Note that attestations with the nomen Sobekemsaf may belong to one of two kings, Sobekemsaf I or Sobekemsaf II.

===Non-contemporary attestations===
A series of attestations date to Ramesses IX at the end of the 20th Dynasty,

- BM EA 10221 "Pap. Abbott" | At Thebes, a document with inspection of pyramid-tomb.
- Brussels, Musées Royaux E.6857/Amherst 6 "Pap. Leopold/Amherst" | At Thebes, a document with investigation of violated pyramid-tomb.
- Vienna ÄS 3876 II:7 "Pap. Ambras" | At Thebes, an inventory list with references to document above.

====The robbery of Sobekemsaf's tomb====
The Abbott and Leopold-Amherst Papyruses, which are dated to Year 16 of Ramesses IX, state that this king's royal pyramid tomb was violated and destroyed by tomb robbers.

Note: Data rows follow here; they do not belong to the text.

-- ==== Sys2Proof/Machine/Reference.lean ====
section
/-! DEFINITION. The pseudocode of 40_fetch_decode_sequencer.md R75 written out a second time, as plainly as the rule
prints it: over natural numbers and an array, with nothing shared with the model's own operations. It is no part of
the machine; a statement says that the model's step is this one. -/

namespace Sys2Proof.Machine

/-- The record of 10_state.md R24 in naturals: `mem` is the array, `x i` is `val[i]` where `valid[i]`. -/
structure Pseudo where
  mem : Nat → Nat
  pc : Nat
  x : Nat → Option Nat
  run : RunState

/-- An array with one element changed. -/
def setAt {α : Type} (f : Nat → α) (i : Nat) (v : α) : Nat → α := fun j => if j = i then v else f j

/-- `raise K` of 00_scope.md R7. -/
def Pseudo.raise (p : Pseudo) (k : FaultKind) : Pseudo := { p with run := .faulted k }

/-- Sub-steps 4b and 4c of R75, for an opcode byte 1 to 4 and its operand bytes. -/
def Pseudo.execute (p : Pseudo) (b0 b1 b2 : Nat) : Pseudo :=
  if b1 ≠ 1 ∧ b1 ≠ 2 then p.raise .invalidOperand
  else if b0 = 1 then
    if b2 + 1 > 19 then p.raise .outOfBounds
    else { p with x := setAt p.x b1 (some (p.mem b2 + 256 * p.mem (b2 + 1))), pc := p.pc + 3 }
  else if b0 = 2 then
    if b2 + 1 > 19 then p.raise .outOfBounds
    else
      match p.x b1 with
      | none => p.raise .uninitializedRegisterRead
      | some v => { p with mem := setAt (setAt p.mem b2 (v % 256)) (b2 + 1) (v / 256), pc := p.pc + 3 }
  else if b2 ≠ 1 ∧ b2 ≠ 2 then p.raise .invalidOperand
  else
    match p.x b1, p.x b2 with
    | some va, some vb =>
      if b0 = 3 then { p with x := setAt p.x b1 (some ((va + vb) % 65536)), pc := p.pc + 3 }
      else { p with x := setAt p.x b1 (some (if vb ≤ va then va - vb else va + 65536 - vb)), pc := p.pc + 3 }
    | _, _ => p.raise .uninitializedRegisterRead

/-- The step of R75; none outside `Running` (R76). -/
def Pseudo.step (p : Pseudo) : Option Pseudo :=
  match p.run with
  | .halted => none
  | .faulted _ => none
  | .running =>
    if p.pc > 13 then some (p.raise .outOfBounds)
    else
      let b0 := p.mem p.pc
      if b0 = 0xff then some { p with run := .halted }
      else if b0 < 1 ∨ 4 < b0 then some (p.raise .unknownOpcode)
      else if p.pc + 1 > 13 ∨ p.pc + 2 > 13 then some (p.raise .outOfBounds)
      else some (p.execute b0 (p.mem (p.pc + 1)) (p.mem (p.pc + 2)))

/-- The record a state of the model stands for. -/
def State.pseudo (s : State) : Pseudo where
  mem := fun a => (s.mem.peek a).toNat
  pc := s.pc.toNat
  x := fun i => if i = 1 then s.x1.map BitVec.toNat else if i = 2 then s.x2.map BitVec.toNat else none
  run := s.run

end Sys2Proof.Machine
end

The confessions and tomb robbery trials of the men responsible for the looting of Sekhemre Shedtawy Sobekemsaf's tomb are detailed in the latter papyrus which is dated to Year 16, III Peret day 22 of Ramesses IX. This document relates that a certain Amenpnufer, son of Anhernakhte, a stonemason from the Temple of Amun Re "fell into the habit of robbing the tombs [of noblemen in West Thebes] in company with the stonemason Hapiwer" and mentions that they robbed Sobekemsaf's tomb along with six other accomplices in Year 13 of Ramesses IX. Amenpnufer confesses that they

...went to rob the tombs...and we found the pyramid of [king] Sekhemre Shedtaui, the son of Re Sebekemsaf, this being not at all like the pyramids and tombs of the nobles which we habitually went to rob.

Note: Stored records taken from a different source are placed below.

theorem RunEnds.outcome (h : RunEnds n s t) : ∃ r, t.outcome = some r ∧
    ((t.run = .halted ∧ r = .success t.mem.image) ∨ ∃ k, t.run = .faulted k ∧ r = .failure (.step k)) := by
  have hterminal := h.terminal
  cases hrun : t.run with
  | running => rw [hrun] at hterminal; cases hterminal
  | halted => exact ⟨_, by simp only [State.outcome, hrun], .inl ⟨rfl, rfl⟩⟩
  | faulted k => exact ⟨_, by simp only [State.outcome, hrun], .inr ⟨k, rfl, rfl⟩⟩

theorem run_of_runEnds {image : List Byte} {maxSteps : Option Nat} (hload : loadImage image = .ok s)
    (h : RunEnds n s t) (hr : t.outcome = some r) (hmax : n ≤ maxSteps.getD 5) : run image maxSteps = r := by
  simp only [run, hload]
  exact h.runSteps hr hmax

/-! ### The bytes a run stores -/

theorem storedAddrs_of_store {q : Gpr} {v : Word} {b2 : Byte}
    (hf : fetchInstr s.mem s.pc.toNat = .ok (.storeWord q.address b2)) (h : b2.toNat + 1 < 20) (hq : s.reg q = some v) :
    s.storedAddrs = [b2.toNat, b2.toNat + 1] := by
  simp only [State.storedAddrs, hf, storeWordBody_ok h hq, effectiveAddr]

/-- A byte that a step changes is one the step stores to. -/
theorem mem_storedAddrs_of_peek_ne (h : step s = .next t) (hne : t.mem.peek a ≠ s.mem.peek a) : a ∈ s.storedAddrs := by
  obtain ⟨i, hf, he⟩ | ⟨k, rfl⟩ := step_effect_or_raise h
  · obtain ⟨q, b2, v, rfl, ha, hb, hq⟩ := he.peek_ne hne
    rw [storedAddrs_of_store hf hb hq]
    exact List.mem_pair.mpr ha
  · exact absurd rfl hne

theorem trace_succ (h : step s = .next t) : trace (fuel + 1) s = s :: trace fuel t := by
  simp only [trace, h]

/-- A byte that a run changes is stored to by one of its steps. -/
theorem RunEnds.mem_storedAddrs (h : RunEnds n s t) (hfuel : n ≤ fuel) (hne : t.mem.peek a ≠ s.mem.peek a) :
    ∃ u ∈ trace fuel s, a ∈ u.storedAddrs := by
  induction h generalizing fuel with
  | @last s t hstep _ =>
    obtain ⟨fuel, rfl⟩ := Nat.exists_eq_add_of_le' hfuel
    exact ⟨s, trace_succ hstep ▸ List.mem_cons_self, mem_storedAddrs_of_peek_ne hstep hne⟩
  | @cons n s u t hstep _ _ ih =>
    obtain ⟨fuel, rfl⟩ := Nat.exists_eq_add_of_le' (Nat.one_le_of_lt hfuel)
    rw [trace_succ hstep]
    by_cases heq : u.mem.peek a = s.mem.peek a
    · obtain ⟨v, hv, hmem⟩ := ih (Nat.le_of_succ_le_succ hfuel) (heq ▸ hne)
      exact ⟨v, List.mem_cons_of_mem s hv, hmem⟩
    · exact ⟨s, List.mem_cons_self, mem_storedAddrs_of_peek_ne hstep heq⟩

theorem Memory.getElem?_image_congr {m m' : Memory} (h : m.peek a = m'.peek a) : m.image[a]? = m'.image[a]? := by
  by_cases ha : a < 20 <;> simp [Memory.image, ha, h]

end

/-- Settles O39: from the loaded state, at pc 0, the run bound gives the end within five steps. -/
theorem everyRunEndsWithinFiveSteps : Obligations.EveryRunEndsWithinFiveSteps := by
  intro image hlen
  have hload := loadImage_of_length hlen
  obtain ⟨n, t, hends, hle, hfive⟩ := exists_runEnds_of_loaded hload
  refine ⟨_, n, t, hload, hends.one_le, hle, hends.stepTimes, hends.terminal, fun k hk => ?_, hfive⟩
  obtain ⟨u, hu, hrun, hpc⟩ := hends.before k hk
  exact ⟨u, hu, hrun, hpc.trans (Nat.zero_add _)⟩

/-- Settles O40: the runner's fuel of 5 lasts to the run's end, and the outcome there is the answer. -/
theorem runResultIsTheEndOfTheRun : Obligations.RunResultIsTheEndOfTheRun := by
  intro image s hload
  obtain ⟨n, t, hends, hle, -⟩ := exists_runEnds_of_loaded hload
  obtain ⟨r, hr, hcases⟩ := hends.outcome
  have hresult : run image = r := run_of_runEnds hload hends hr hle
  refine ⟨n, t, hends.one_le, hle, hends.stepTimes, fun k hk => ?_, ?_⟩
  · obtain ⟨u, hu, hrun, -⟩ := hends.before k hk
    exact ⟨u, hu, hrun⟩
  · obtain ⟨ht, rfl⟩ | ⟨k, ht, rfl⟩ := hcases
    · exact .inl ⟨ht, hresult⟩
    · exact .inr ⟨k, ht, hresult⟩

/-- Settles O41: a fuel of 5 and any larger one both last to the run's end. -/
theorem maxStepsOfFiveOrMoreChangesNothing : Obligations.MaxStepsOfFiveOrMoreChangesNothing := by
  intro image n hn
  cases hload : loadImage image with
  | error e => simp only [run, hload]
  | ok s =>
    obtain ⟨m, t, hends, hle, -⟩ := exists_runEnds_of_loaded hload
    obtain ⟨r, hr, -⟩ := hends.outcome
    have hshort : run image = r := run_of_runEnds hload hends hr hle
    have hlong : run image (some n) = r := run_of_runEnds hload hends hr (hle.trans hn)
    exact hlong.trans hshort.symm

/-- Settles O42: the answer is the memory of the run's end, read back beside the loaded memory; a byte that differs was
stored to in a step of the run. -/
theorem finalMemoryIsTheImageButForStores : Obligations.FinalMemoryIsTheImageButForStores := by
  intro image final s hload hresult
  obtain ⟨n, t, hends, hle, -⟩ := exists_runEnds_of_loaded hload
  obtain ⟨r, hr, hcases⟩ := hends.outcome
  have hrun : run image = r := run_of_runEnds hload hends hr hle
  obtain rfl := hrun.symm.trans hresult
  obtain ⟨-, hfinal⟩ | ⟨k, -, hfinal⟩ := hcases <;> cases hfinal
  have himage : s.mem.image = image := by
    obtain ⟨hlen, rfl⟩ := loadImage_eq_ok hload
    exact Memory.image_eq_of_peek hlen (peek_loaded hlen)
  refine ⟨t.mem.length_image, fun a hne => hends.mem_storedAddrs hle fun heq => hne ?_⟩
  rw [← himage]
  exact Memory.getElem?_image_congr heq

/-! ### The error kind of the loader -/

/-- The runner reports no error kind but a step's. -/
theorem runSteps_ne_invalidMemorySize (fuel : Nat) (s : State) : runSteps fuel s ≠ .failure .invalidMemorySize := by
  have houtcome : ∀ {s : State} {r : RunResult}, s.outcome = some r → r ≠ .failure .invalidMemorySize := by
    intro s r h
    unfold State.outcome at h
    split at h <;> cases h <;> nofun
  induction fuel generalizing s with
  | zero =>
    cases h : s.outcome with
    | none => simp [runSteps, h]
    | some r => rw [runSteps_of_outcome h]; exact houtcome h
  | succ fuel ih =>
    cases h : s.outcome with
    | some r => rw [runSteps_of_outcome h]; exact houtcome h
    | none =>
      simp only [runSteps, h]
      split
      · exact ih _
      · nofun

/-- Settles O3: the loader alone answers `InvalidMemorySize`, for a wrong length, and the runner never does. -/
theorem wrongLengthImageIsRejected : Obligations.WrongLengthImageIsRejected := by
  intro image maxSteps
  have hreject : image.length ≠ 20 → loadImage image = .error .invalidMemorySize := fun hne => if_neg hne
  refine ⟨hreject, fun hrun hlen => ?_, fun hne => ?_⟩
  · simp only [run, loadImage_of_length hlen] at hrun
    exact runSteps_ne_invalidMemorySize _ _ hrun
  · simp only [run, hreject hne]

end Sys2Proof.Machine
end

In his trial, Amenpnufer testifies that he and his companions dug a tunnel into the king's pyramid with their copper tools:

Then we broke through the rubble...and we found this god (king) lying at the back of his burial-place. And we found that the burial-place of Nubkhaes, his queen, situated beside him...We opened their sarcophagi and their coffins in which they were, and found the noble mummy of this King equipped with a falcon; a large number of amulets and jewels of gold were upon his neck, and his head-piece of gold was upon him. The noble mummy of this King was completely bedecked with gold, and his coffins were adorned with gold and silver inside and out and inlaid with all kinds of precious stones. We collected the gold on the noble mummy of this god...and we collected all that we found on her (the Queen) likewise; and we set fire to their coffins. We took their furniture...consisting of articles of gold, silver and bronze, and divided them amongst ourselves...Then we crossed over to Thebes. And after some days the District Superintendent of Thebes heard that we had been stealing in the west, and they seized me and imprisoned me in the office of the Mayor of Thebes. And I took the twenty deben of gold which had fallen to me as my portion and gave them to Khaemope, the scribe of the quarter attached to the landing place of Thebes. He released me, and I rejoined my companions, and they compensated me with a portion once again. Thus I, together, with other thieves who are with me, have continued to this day in the practice of robbing the tombs of the nobles and the [deceased] people of the land who rest in the west of Thebes.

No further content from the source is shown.